The following sources can help school districts understand the prevalence of students experiencing homelessness and housing insecurity and help them provide the supports necessary to meet their unique needs.

  • Eviction Lab data base. These data capture eviction filings (not actual evictions) at the county level. Filings do not necessarily contain information on the outcome of the case, so they may not correlate directly to the evictions within a place. But they do provide insight into overall instability.
  • Point in time count. These data approximate the number of people who experienced homelessness in a geographic region on a single night and are represented at the continuum of care level, which often coincides with the county level.
  • Homeless Management Information System services. These data detail the number of people who seek and receive homeless services during a month.
  • McKinney-Vento Act. These data capture the number of students experiencing homelessness within a school or school district.
  • Fair Housing data and mapping tool: Affirmatively Furthering Fair Housing data have indicators on Fair Housing enforcement and outreach, segregation and integration, disparities in access to opportunities, racially and ethnically concentrated areas of poverty, and information on housing needs and displacement risks.
Data sources on social mobility

Research shows children in families with low incomes who experience upward socioeconomic mobility tend to have improved educational achievement, higher graduation rates, and increased access to opportunities that can positively shape their long-term prospects and break the cycle of intergenerational poverty.

The Opportunity Atlas includes maps and the underlying data for upward mobility from poverty based on geography and family socioeconomic status, as well as other variables related to mobility. The data focus on geographies that provide social mobility (census tracts or neighborhood level and all zip codes).

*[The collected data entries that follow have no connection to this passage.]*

-- ==== Sys2Proof/Machine/Serving.lean ====
section
/-! DEFINITION. Serving (chapter 13): the configuration, requests and conversations, the step boundary,
prefill and walk, copies to and from the slower tier. -/
namespace Sys2Proof.Machine

/-! ## Configuration record (Table 13.2) -/

def svRole (c : List Byte) : Nat := fld c 0 1
def svNtree (c : List Byte) : Nat := fld c 3 1
def svSlots (c : List Byte) : Nat := fld c 4 2
def svNlayer (c : List Byte) : Nat := fld c 6 2
def svCtx (c : List Byte) : Nat := fld c 8 4
def svChunk (c : List Byte) : Nat := fld c 12 4
def svGroups (c : List Byte) : Nat := fld c 16 4
def svVocab (c : List Byte) : Nat := fld c 20 4
def svArena (c : List Byte) : Nat := fld c 40 8
def svArenaSize (c : List Byte) : Nat := fld c 48 8
/-- Page words of a page table. -/
def svTable (c : List Byte) : Nat := cdiv (svCtx c) 64
/-- Page bytes and stack of a layer. -/
def layerPage (l : List Byte) : Nat := kvPage (fld l 2 1) (2 ^ fld l 3 1)
def layerStack (l : List Byte) : Nat := fld l 1 1
/-- Bytes of a KV group: one page of every layer. -/
def groupBytes (ls : List (List Byte)) : Nat := (ls.map layerPage).foldl (· + ·) 0

/-- A layer of the map (Table 13.2); the head dimension is one that FM_ATTN takes. -/
def layerOk (l : List Byte) : Bool :=
  decide (fld l 0 1 ≤ 1 ∧ fld l 1 1 ≤ 11 ∧ 1 ≤ fld l 2 1 ∧ 6 ≤ fld l 3 1 ∧ fld l 3 1 ≤ 8) &&
    fp8 (fld l 4 1) && zeros l 5 8
/-- Student layers come first. -/
def layersOrdered : List (List Byte) → Bool
  | a :: b :: r => decide (fld a 0 1 ≤ fld b 0 1) && layersOrdered (b :: r)
  | _ => true

/-- Depth of a node of a template. -/
def nodeDepth (t : List Nat) : Nat → Nat → Nat
  | 0, _ => 0
  | n + 1, i => if i = 0 then 0 else nodeDepth t n (nth 0 t i) + 1
/-- The conditions of R282. -/
def treeOk (t : List Nat) : Bool :=
  nth 0 t 0 == 0xFF &&
  (List.range t.length).all fun i =>
    (i == 0 || decide (nth 0 t i < i)) && decide (nodeDepth t 64 i ≤ 15) &&
      (i == 0 || decide (nodeDepth t 64 (i - 1) ≤ nodeDepth t 64 i))

/-- The message's own fields (16 + offset in the record), those of a record that clears among them. -/
def svCfgForm (m : List Byte) : Option Nat :=
  let c := slice m 16 96
  firstOf [need 16 (decide (svRole c ≤ 2) || svRole c == 0xFF), need 17 (decide (fld c 1 1 ≤ 1)),
    need 18 (decide (fld c 2 1 ≤ 1)),
    need 19 (if svRole c = 2 then decide (2 ≤ svNtree c ∧ svNtree c ≤ 64) else svNtree c == 1),
    need 20 (decide (1 ≤ svSlots c ∧ svSlots c ≤ 256)),
    need 22 (decide (1 ≤ svNlayer c ∧ svNlayer c ≤ 512)),
    need 24 (svCtx c % 64 == 0 && decide (64 ≤ svCtx c ∧ svCtx c ≤ 2097152)),
    need 28 (svChunk c % 64 == 0 && decide (64 ≤ svChunk c ∧ svChunk c ≤ 131072)),
    need 36 (decide (2 ≤ svVocab c ∧ svVocab c ≤ 1048576)),
    need 40 (!reservedAddr (fld c 24 8) (8 * svNlayer c)),
    need 48 (!reservedAddr (fld c 32 8) (svNtree c)),
    need 56 (addrKind (svArena c) == .host && svArena c % 2 ^ 21 == 0),
    need 64 (svArenaSize c % 2 ^ 21 == 0 && decide (svArena c + svArenaSize c ≤ 2 ^ 48)),
    need 72 (!reservedAddr (fld c 56 8) (4 * fld c 64 4)), need 84 (zeros c 68 96)]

Data sources on neighborhood and environmental quality

The quality of one’s lived environment, as well as the policies that govern it, significantly affect student outcomes. For example, restrictive zoning can limit affordable housing availability, exacerbating educational inequities, but inclusive zoning practices can foster diverse communities and enhance educational opportunities for all students. And neighborhood-level environmental conditions are closely tied to students’ educational success.

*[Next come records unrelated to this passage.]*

-- ==== Sys2Proof/Machine/Debug.lean ====
section
/-! DEFINITION. Burning OTP (R381), debug access (R383 to R386), run control and the state of a halted
sequencer (R154, R389). -/
namespace Sys2Proof.Machine

/-! ## Scopes (Table 17.7) -/

/-- An initiator has a debug scope; JTAG has every one (R383). -/
def State.hasScope (s : State) (init b : Nat) : Bool := init == 12 || (s.dbgOpen && bit s.dbg.granted b)

/-- A refused access of the DBG page. -/
def State.dbgRefuse (s : State) : State := s.evSet .dbg 0 4

/-! ## OTP burns -/

/-- Why a burn is refused, 0 where it may start. -/
def State.burnRefusal (s : State) (init d a : Nat) : Nat :=
  let lock := s.west.otp.fieldLock
  if s.dev.state ≠ .ready then 6
  else if a ≠ 0x3FE ∧ tget 0 (s.die d).otp.words a ≠ 0 then 1
  else if lock ∧ a < 0xC0 then 2
  else if lock ∧ 0x2D0 ≤ a ∧ a < 0x3F4 ∧ !s.hasScope init 2 then 5
  else if !(s.die d).otp.vppOk then 3
  else 0

/-- A burn is refused or has failed. -/
def State.burnFail (s : State) (d code : Nat) : State := (s.setPg .otp d 0x58 code).evErr .otp d 2 code 0xF 0 0

/-- A write of PROG_CMD: only the key starts a burn, and a busy array discards it. -/
def State.progStart (s : State) (init d : Nat) (v : Word) : State :=
  if v ≠ 0x0B070001#32 ∨ (s.die d).otp.burn.isSome then s
  else
    let a := s.pg .otp d 0x4C % 1024
    match s.burnRefusal init d a with
    | 0 => s.modDie d fun x => { x with otp := { x.otp with burn := some (a, w32 (s.pg .otp d 0x50)) } }
    | c => s.burnFail d c

/-- A burn ends. Verified, every bit asked for reads 1; otherwise an unstated part of them does. -/
def execOtpBurnDone (die : Nat) (verified : Bool) (s : State) : Host.Outcome State Fault Refusal :=
  match (s.die die).otp.burn with
  | some (a, v) =>
    if verified then
      let s := s.modDie die fun x => { x with otp := { x.otp with
        words := tput 0 x.otp.words a (tget 0 x.otp.words a ||| v), burn := none } }
      .next (s.evSet .otp die 1)
    else
      let (n, s) := s.draw
      let s := s.modDie die fun x => { x with otp := x.otp.breakOff (Config.freeWord n) }
      .next (s.burnFail die 4)
  | none => .next s

/-- RD_DATA: the word at RD_ADDR; key slots and the password digest read 0 (R386). -/
def State.otpRead (s : State) (d : Nat) : Word :=
  let a := s.pg .otp d 0x44 % 1024
  let digest := 0x2D0 ≤ a ∧ a < 0x3D0 ∧ 8 ≤ (a - 0x2D0) % 64 ∧ (a - 0x2D0) % 64 < 16
  if digest ∨ (0x3D0 ≤ a ∧ a < 0x3F4) then 0 else tget 0 (s.die d).otp.words a

/-! ## Debug lock -/

/-- PWD_DIGEST of the active record of the West die. -/
def State.pwdDigest (s : State) : List Byte :=
  if s.west.otp.cfgGen = 7 then List.replicate 32 0
  else fuseBytes s.west.otp.sensed (cfgAt s.west.otp.cfgGen + 32) 32
def State.serial (s : State) (d : Nat) : List Byte := fuseBytes (s.die d).otp.sensed 0 8
/-- Words as bytes. -/
def tblBytes (t : Tbl Word) (n : Nat) : List Byte :=
  (List.range n).flatMap fun i => leBytes 4 (tget 0 t i).toNat

/-- CHALLENGE shows a fresh nonce; refused without a key slot (R380). -/
def State.dbgChallenge (s : State) : State :=
  if s.west.otp.keyGen = 7 then s.dbgRefuse
  else
    let (n, s) := s.draw
    s.setDbg { s.dbg with nonce := Config.nonce n, nonceValid := true }

/-- The reply that VERIFY_KEY expects (R384). -/
def State.dbgReply (s : State) : List Byte :=
  let key := fuseBytes s.west.otp.sensed (keyAt s.west.otp.keyGen) 32
  let msg := leBytes 16 s.dbg.nonce.toNat ++ s.serial 0 ++ leBytes 4 (s.pg .dbg 0 0x44)
  (hmac256 key msg).take 16

/-- VERIFY_KEY: the verdict is owed from now on. Without a key slot it is refused (R380), and fails as one without a valid
nonce (R386). -/
def State.dbgVerifyKey (s : State) : State :=
  if s.dbg.failCnt = 8 ∨ s.dbg.verdict.isSome then s
  else
    let s := if s.west.otp.keyGen = 7 then s.dbgRefuse else s
    let ok := s.dbg.nonceValid && s.west.otp.keyGen != 7 && tblBytes s.dbg.resp 4 == s.dbgReply
    s.setDbg { s.dbg with nonceValid := false, verdict := some (ok, s.pg .dbg 0 0x44 % 8) }

/-- VERIFY_PWD (R385). -/
def State.dbgVerifyPwd (s : State) : State :=
  if s.dbg.failCnt = 8 ∨ s.dbg.verdict.isSome then s
  else
    let n := s.pg .dbg 0 0x70
    let dig := s.pwdDigest
    let ok := decide (1 ≤ n ∧ n ≤ 64) && !dig.all (· == 0) && sha256 ((tblBytes s.dbg.pwd 16).take n) == dig
    s.setDbg { s.dbg with pwd := [], verdict := some (ok, s.pg .dbg 0 0x44 % 8) }

/-- CLOSE returns OPEN_AUTH to LOCKED. -/
def State.dbgClose (s : State) : State :=
  if s.dbg.mode = 2 then s.setDbg { s.dbg with mode := 1, granted := 0 } else s

/-- A write of AUTH_CMD. -/
def State.authCmd (s : State) (v : Nat) : State :=
  match v % 16 with
  | 1 => s.dbgChallenge | 2 => s.dbgVerifyKey | 3 => s.dbgVerifyPwd | 4 => s.dbgClose
  | _ => s

/-- The verdict falls (R386). A device that is not field-locked stays OPEN_UNLOCKED (R383). -/
def execAuthVerdict (s : State) : Host.Outcome State Fault Refusal :=
  match s.dbg.verdict with
  | some (true, sc) =>
    let s := s.setDbg { s.dbg with verdict := none }
    let s := if s.dbg.mode = 0 then s else s.setDbg { s.dbg with mode := 2, granted := sc }
    .next (s.evSet .dbg 0 1)
  | some (false, _) =>
    let n := min (s.dbg.failCnt + 1) 8
    let s := (s.setDbg { s.dbg with verdict := none, failCnt := n }).evSet .dbg 0 2
    if n = 8 then
      let s := if s.dbg.mode = 0 then s else s.setDbg { s.dbg with mode := 3, granted := 0 }
      .next (s.evSet .dbg 0 3)
    else .next s
  | none => .next s

/-- A nonce lapses (R384). -/
def execNonceExpiry (s : State) : Host.Outcome State Fault Refusal :=
  .next (s.setDbg { s.dbg with nonceValid := false })

/-! ## Run control -/

/-- Sequencer that TGT names. -/
def State.dbgTarget (s : State) : Option Nat :=
  let t := s.pg .dbg 0 0xC0
  let i := bits t 7 0
  if bit t 8 then (if i < 84 then some (256 + i) else none) else if i < 96 then some i else none

def State.halted (s : State) (u : Nat) : Bool := (s.unit u).run == .halted

/-- Effect of the word of a row at issue. -/
def rowFx (row : Nat) : Nat → Nat → State → Issue :=
  if 0x200 ≤ row then tndFx
  else
    match row with
    | 0x01 => onSeq aluFx | 0x02 => onSeq fpuFx | 0x03 => onSeq cmpFx | 0x04 => onSeq plogFx
    | 0x05 => onSeq selFx | 0x08 => onSeq addiFx | 0x09 => onSeq andiFx | 0x0A => onSeq oriFx
    | 0x0B => onSeq xoriFx | 0x0C => onSeq shiFx | 0x0D => onSeq luiFx | 0x0E => onSeq cmpiFx
    | 0x10 => ldwFx | 0x11 => stwFx | 0x14 => onSeq brFx | 0x15 => onSeq brpFx | 0x16 => onSeq jalFx
    | 0x17 => onSeq jrFx | 0x18 => onSeq dbnzFx | 0x20 => arrFx | 0x21 => drnFx | 0x28 => rpushFx
    | 0x2C => waitFx | 0x2D => sigFx | 0x2E => pollFx | 0x2F => barFx | 0x100 => sysNopFx
    | 0x101 => haltFx | 0x103 => brkFx | 0x104 => rdsrFx | 0x105 => waiteFx
    | _ => trapFx

/-- One instruction of a halted sequencer; it halts again once what it issued has completed (DEDUCED, log 29). A PC
outside the program raises BRANCH (R128); the device's own programs show nothing of a step. -/
def State.dbgStep (s : State) (u : Nat) : State :=
  let x := s.unit u
  match x.imem[x.seq.pc.toNat]? with
  | some w =>
    let s := (s.setUnit u { x with run := .running }).issueWord u (rowFx (wordRow w.toNat))
    let y := s.unit u
    if y.run = .running ∧ y.arrs = [] ∧ y.tnds = [] then s.setUnit u { y with run := .halted, haltReq := false }
    else if y.run = .running ∨ y.run = .barrier then s.setUnit u { y with haltReq := true }
    else s
  | none => if x.imem.isEmpty then s else s.seqExc u exBRANCH 0

/-- A halted sequencer goes on: a program at its PC, or the device's own (R128, R154). -/
def State.dbgResume (s : State) (u : Nat) : State :=
  let x := s.unit u
  if x.imem.isEmpty then s.setUnit u { x with run := .idle, haltReq := false }
  else
    let s := s.setUnit u { x with run := .running, haltReq := false }
    if x.imem.length ≤ x.seq.pc.toNat then s.seqExc u exBRANCH 0 else s

/-- A write of RUN_CTRL (R154, R389). -/
def State.runCtrl (s : State) (init v : Nat) : State :=
  if !s.hasScope init 1 then s.dbgRefuse
  else
    match s.dbgTarget with
    | some u =>
      let x := s.unit u
      match v % 8 with
      | 1 => if x.run = .running ∨ x.run = .barrier ∨ (x.run = .idle ∧ s.ownProgram u) then s.setUnit u { x with haltReq := true } else s
      | 2 => if x.run = .halted then s.dbgStep u else s
      | 3 => if x.run = .halted then s.dbgResume u else s
      | 4 => s.setUnit u { x with brk := some (s.pg .dbg 0 0xC8) }
      | _ => s
    | none => s

/-! ## State of a halted sequencer (Table 17.13) -/

/-- SEQ_DATA of a unit. -/
def SeqUnit.selData (x : SeqUnit) (n : Nat) : Word :=
  if n < 32 then x.seq.S n
  else if n < 40 then w32 (b2n (x.seq.P (n - 32)))
  else if n = 40 then x.seq.pc
  else if n = 41 then x.seq.nstat
  else if n < 58 then w32 (x.token (n - 42))
  else 0

/-- Bits of a register of a halted sequencer, by SEQ_SEL or ACC register. -/
def selWidth (off n : Nat) : Nat :=
  if off = 0xE0 then 1
  else if off ≠ 0xD0 then 32
  else if n = 0 then 0 else if n < 32 ∨ n = 40 then 32 else if n < 40 then (if n = 32 then 0 else 1)
  else if n = 41 then 4 else if n < 58 then 16 else 0

/-- Running sum and K_RUN of an output row that no sum has filled: free values (R129; log 6). -/
def SeqUnit.bareWord (x : SeqUnit) (a : Nat) : Word :=
  w32 (leNat ((List.range 4).map fun i => x.fill (2 ^ 32 + 4 * a + i)))

/-- A read of SEQ_DATA or of an ACC register: the word, or a refusal. What the device's own programs hold is open
(DESIGN CHOICE, log 54). -/
def State.dbgRead (s : State) (init off : Nat) : State × Word :=
  match s.dbgTarget with
  | some u =>
    if s.hasScope init 0 ∧ s.halted u then
      let x := s.unit u
      if x.imem.isEmpty then
        (s.draw.2, w32 ((Config.freeWord s.draw.1).toNat % 2 ^ selWidth off (s.pg .dbg 0 0xCC)))
      else
      let a := s.pg .dbg 0 0xD4
      let core := if isTile u then 0 else bits (s.pg .dbg 0 0xC0) 13 9
      let r := x.rows.find? fun e => e.1 == core * 2 ^ 16 + bits a 10 10 * 2 ^ 12 + bits a 9 0
      (s, match off, r with
        | 0xD0, _ => x.selData (s.pg .dbg 0 0xCC)
        | 0xD8, some e => nth 0 e.2.sums (bits a 18 11)
        | 0xDC, some e => w32 e.2.krun
        | 0xE0, some _ => 1
        | 0xD8, none => x.bareWord (2 * (core * 2 ^ 19 + a % 2 ^ 19))
        | 0xDC, none => x.bareWord (2 * (core * 2 ^ 19 + a % 2 ^ 11) + 1)
        | _, _ => 0)
    else (s.dbgRefuse, 0)
  | none => (s.dbgRefuse, 0)

/-- A write of SEQ_DATA. -/
def State.dbgWrite (s : State) (init : Nat) (v : Word) : State :=
  match s.dbgTarget with
  | some u =>
    if s.hasScope init 1 ∧ s.halted u then
      let x := s.unit u
      let n := s.pg .dbg 0 0xCC
      if n < 32 then s.setUnit u { x with seq := x.seq.setS n v }
      else if n < 40 then s.setUnit u { x with seq := x.seq.setP (n - 32) (v.getLsbD 0) }
      else if n = 40 then s.setUnit u { x with seq := { x.seq with pc := v } }
      else s
    else s.dbgRefuse
  | none => s.dbgRefuse

end Sys2Proof.Machine
end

  • Zoning Insights. These data detail about land-use regulatory practices such as residential zoning density, impact fees, and accessory dwelling units.
  • Environmental Health Hazard Index. These data capture the proximity to environmental hazards (such as brownfield sites) in a neighborhood.
  • Air Quality Index Publications. Environmental Protection Agency data on the quality of air quality at the county level was most recently collected in 2014.
Accessible data are the first step toward informed solutions

Housing and educational outcomes are inextricably linked, but policymakers and other stakeholders can’t develop shared goals without access to the same data. These resources can be a starting place for decisionmakers to identify shared needs and create targeted solutions that advance student success and housing stability.